I once mentioned that growing up the artists I heard people talking about were Peter Max, Frank Frazetta, LeRoy Neiman and Andy Warhol. Of those artists, Andy Warhol is the only person who is typically associated with the fine art world and, thinking back, I believe people I knew always discussed Warhol at the same time as Roy Lichtenstein, who also was from the fine art world.

For today’s post I’m going to be talking about Andy Warhol. But, technically, I suppose I should be discussing Lichtenstein because Lichtenstein was doing pop stuff before Warhol.

Legend has it that Lichtenstein was doing abstract images when one of his young children showed him a comic book and said something like, “I bet you can’t draw as good as this, can you, Daddy?” To amuse his children, Lichtenstein did an oil painting of a comic book scene. [“Look, Mickey,” above] Looking at the completed painting, he liked the image and decided to explore the theme further. But I’m not going to talk about Lichtenstein because I’ve never read of him saying anything interesting about the conceptual content of his art. And if I talked about Lichtenstein I’d spend the entire post commenting on his practice of “borrowing” actual comic images created by actual comic artists and using them as his own with only minor alterations. I have mixed feelings about that but I’m just going to ignore the issue here and move on immediately to Andy Warhol.

Andy Warhol now and then did say interesting things about the conceptual content of his art.

I’m going to reproduce here a quote from the Wikipedia entry on Warhol and use this quote as a starting point tomorrow to discuss what Karen Kilimnik and others are doing today.

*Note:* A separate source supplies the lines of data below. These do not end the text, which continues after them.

@[simp] theorem signalVec_quay_sram : (signalVec m i).quay.sram = m.quay.sram := by rw [signalVec_quay_eq]
@[simp] theorem signalVec_quay_ready : (signalVec m i).quay.ready = m.quay.ready := by rw [signalVec_quay_eq]
@[simp] theorem signalVec_quay_qstate : (signalVec m i).quay.qstate = m.quay.qstate := by rw [signalVec_quay_eq]
@[simp] theorem signalVec_quay_quiesceD3 : (signalVec m i).quay.quiesceD3 = m.quay.quiesceD3 := by rw [signalVec_quay_eq]
@[simp] theorem signalVec_quay_quiesceBad : (signalVec m i).quay.quiesceBad = m.quay.quiesceBad := by rw [signalVec_quay_eq]
@[simp] theorem signalVec_quay_ideReq : (signalVec m i).quay.ideReq = m.quay.ideReq := by rw [signalVec_quay_eq]
@[simp] theorem signalVec_quay_lock : (signalVec m i).quay.lock = m.quay.lock := by rw [signalVec_quay_eq]
@[simp] theorem signalVec_quay_rdRate : (signalVec m i).quay.rdRate = m.quay.rdRate := by rw [signalVec_quay_eq]
@[simp] theorem signalVec_quay_wrRate : (signalVec m i).quay.wrRate = m.quay.wrRate := by rw [signalVec_quay_eq]
@[simp] theorem signalVec_quay_rdLat : (signalVec m i).quay.rdLat = m.quay.rdLat := by rw [signalVec_quay_eq]
@[simp] theorem signalVec_quay_pcap : (signalVec m i).quay.pcap = m.quay.pcap := by rw [signalVec_quay_eq]
@[simp] theorem signalVec_quay_evt : (signalVec m i).quay.evt = m.quay.evt := by rw [signalVec_quay_eq]
@[simp] theorem signalVec_quay_evtEn : (signalVec m i).quay.evtEn = m.quay.evtEn := by rw [signalVec_quay_eq]
@[simp] theorem signalVec_quay_killTag : (signalVec m i).quay.killTag = m.quay.killTag := by rw [signalVec_quay_eq]
@[simp] theorem signalVec_quay_half : (signalVec m i).quay.half = m.quay.half := by rw [signalVec_quay_eq]
@[simp] theorem signalVec_quay_rings : (signalVec m i).quay.rings = m.quay.rings := by rw [signalVec_quay_eq]
@[simp] theorem signalVec_quay_msixTable : (signalVec m i).quay.msixTable = m.quay.msixTable := by rw [signalVec_quay_eq]
@[simp] theorem signalVec_quay_msixCtl : (signalVec m i).quay.msixCtl = m.quay.msixCtl := by rw [signalVec_quay_eq]
@[simp] theorem signalVec_quay_admitted : (signalVec m i).quay.admitted = m.quay.admitted := by rw [signalVec_quay_eq]
@[simp] theorem signalVec_quay_finished : (signalVec m i).quay.finished = m.quay.finished := by rw [signalVec_quay_eq]
@[simp] theorem signalVec_quay_slips : (signalVec m i).quay.slips = m.quay.slips := by rw [signalVec_quay_eq]
@[simp] theorem signalVec_quay_replays : (signalVec m i).quay.replays = m.quay.replays := by rw [signalVec_quay_eq]
@[simp] theorem signalVec_quay_audits : (signalVec m i).quay.audits = m.quay.audits := by rw [signalVec_quay_eq]
@[simp] theorem signalVec_quay_auditFails : (signalVec m i).quay.auditFails = m.quay.auditFails := by rw [signalVec_quay_eq]
@[simp] theorem signalVec_quay_ievents : (signalVec m i).quay.ievents = m.quay.ievents := by rw [signalVec_quay_eq]
@[simp] theorem signalVec_quay_eos : (signalVec m i).quay.eos = m.quay.eos := by rw [signalVec_quay_eq]
@[simp] theorem signalVec_quay_power : (signalVec m i).quay.power = m.quay.power := by rw [signalVec_quay_eq]
@[simp] theorem signalVec_quay_rr : (signalVec m i).quay.rr = m.quay.rr := by rw [signalVec_quay_eq]
@[simp] theorem signalVec_quay_fetches : (signalVec m i).quay.fetches = m.quay.fetches := by rw [signalVec_quay_eq]
@[simp] theorem signalVec_quay_waiting : (signalVec m i).quay.waiting = m.quay.waiting := by rw [signalVec_quay_eq]
@[simp] theorem signalVec_quay_uploads : (signalVec m i).quay.uploads = m.quay.uploads := by rw [signalVec_quay_eq]
@[simp] theorem signalVec_quay_compl : (signalVec m i).quay.compl = m.quay.compl := by rw [signalVec_quay_eq]
@[simp] theorem signalVec_quay_jobs : (signalVec m i).quay.jobs = m.quay.jobs := by rw [signalVec_quay_eq]
@[simp] theorem signalVec_quay_dir : (signalVec m i).quay.dir = m.quay.dir := by rw [signalVec_quay_eq]
@[simp] theorem signalVec_quay_replicas : (signalVec m i).quay.replicas = m.quay.replicas := by rw [signalVec_quay_eq]
@[simp] theorem signalVec_quay_plans : (signalVec m i).quay.plans = m.quay.plans := by rw [signalVec_quay_eq]
@[simp] theorem signalVec_quay_planSeq : (signalVec m i).quay.planSeq = m.quay.planSeq := by rw [signalVec_quay_eq]
@[simp] theorem signalVec_quay_imageSets : (signalVec m i).quay.imageSets = m.quay.imageSets := by rw [signalVec_quay_eq]
@[simp] theorem signalVec_quay_jobSets : (signalVec m i).quay.jobSets = m.quay.jobSets := by rw [signalVec_quay_eq]
@[simp] theorem signalVec_quay_links : (signalVec m i).quay.links = m.quay.links := by rw [signalVec_quay_eq]

@[simp] theorem ringAt_ringError_same (c : BitVec 3) : ringAt (ringError m i c) i = { ringAt m i with err := c } := by
  simp [ringError, ringAt_signalVec]
  simp [ringAt, onRing, onQuay, tmod]
theorem ringAt_ringError_ne (c : BitVec 3) (h : j ≠ i) : ringAt (ringError m i c) j = ringAt m j := by
  simp [ringError, ringAt_signalVec]
  simp [ringAt, onRing, onQuay, tmod, tget_tset_ne _ h]

end Sys2Proof.Machine
end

What's great about this country is that America started the tradition where the richest consumers buy essentially the same things as the poorest. You can be watching TV and see Coca Cola, and you know that the President drinks Coca Cola, Liz Taylor drinks Coca Cola, and just think, you can drink Coca Cola, too. A coke is a coke and no amount of money can get you a better coke than the one the bum on the corner is drinking. All the cokes are the same and all the cokes are good. Liz Taylor knows it, the President knows it, the bum knows it, and you know it.

That’s an interesting view and it creates an actual conceptual framework for Warhol’s work.

Almost always artists speak simply of the “power” of an image or style or technique. Artists usually speak simply of their “emotional reaction” to this or that image or style or technique. But we humans are conscious creatures. The stuff going on in our mind is both emotional and conceptual. The purely visual creation without an underlying conceptual continuity (to borrow Zappa’s typical term) is always going to be incomplete and, in a very real way, dehumanized and dehumanizing.

Besides, I also like this quote because the notion of a kind of all-encompassing consumerism defining America, all America from the bums in the street, to the normal person, to the celebrities and artists and up through and to the President, makes for an intriguing commentary on Warhol’s possibly most famous image of all:

Okay. Tomorrow I’m going to talk about this topic again, but focusing on Karen Kilimnik and others in the contemporary world. But I’ll probably be referring back to some of the stuff from today’s post. (I’m going to try and come up with a specific point to make, but I don’t feel any great confidence anything will present itself to me overnight.)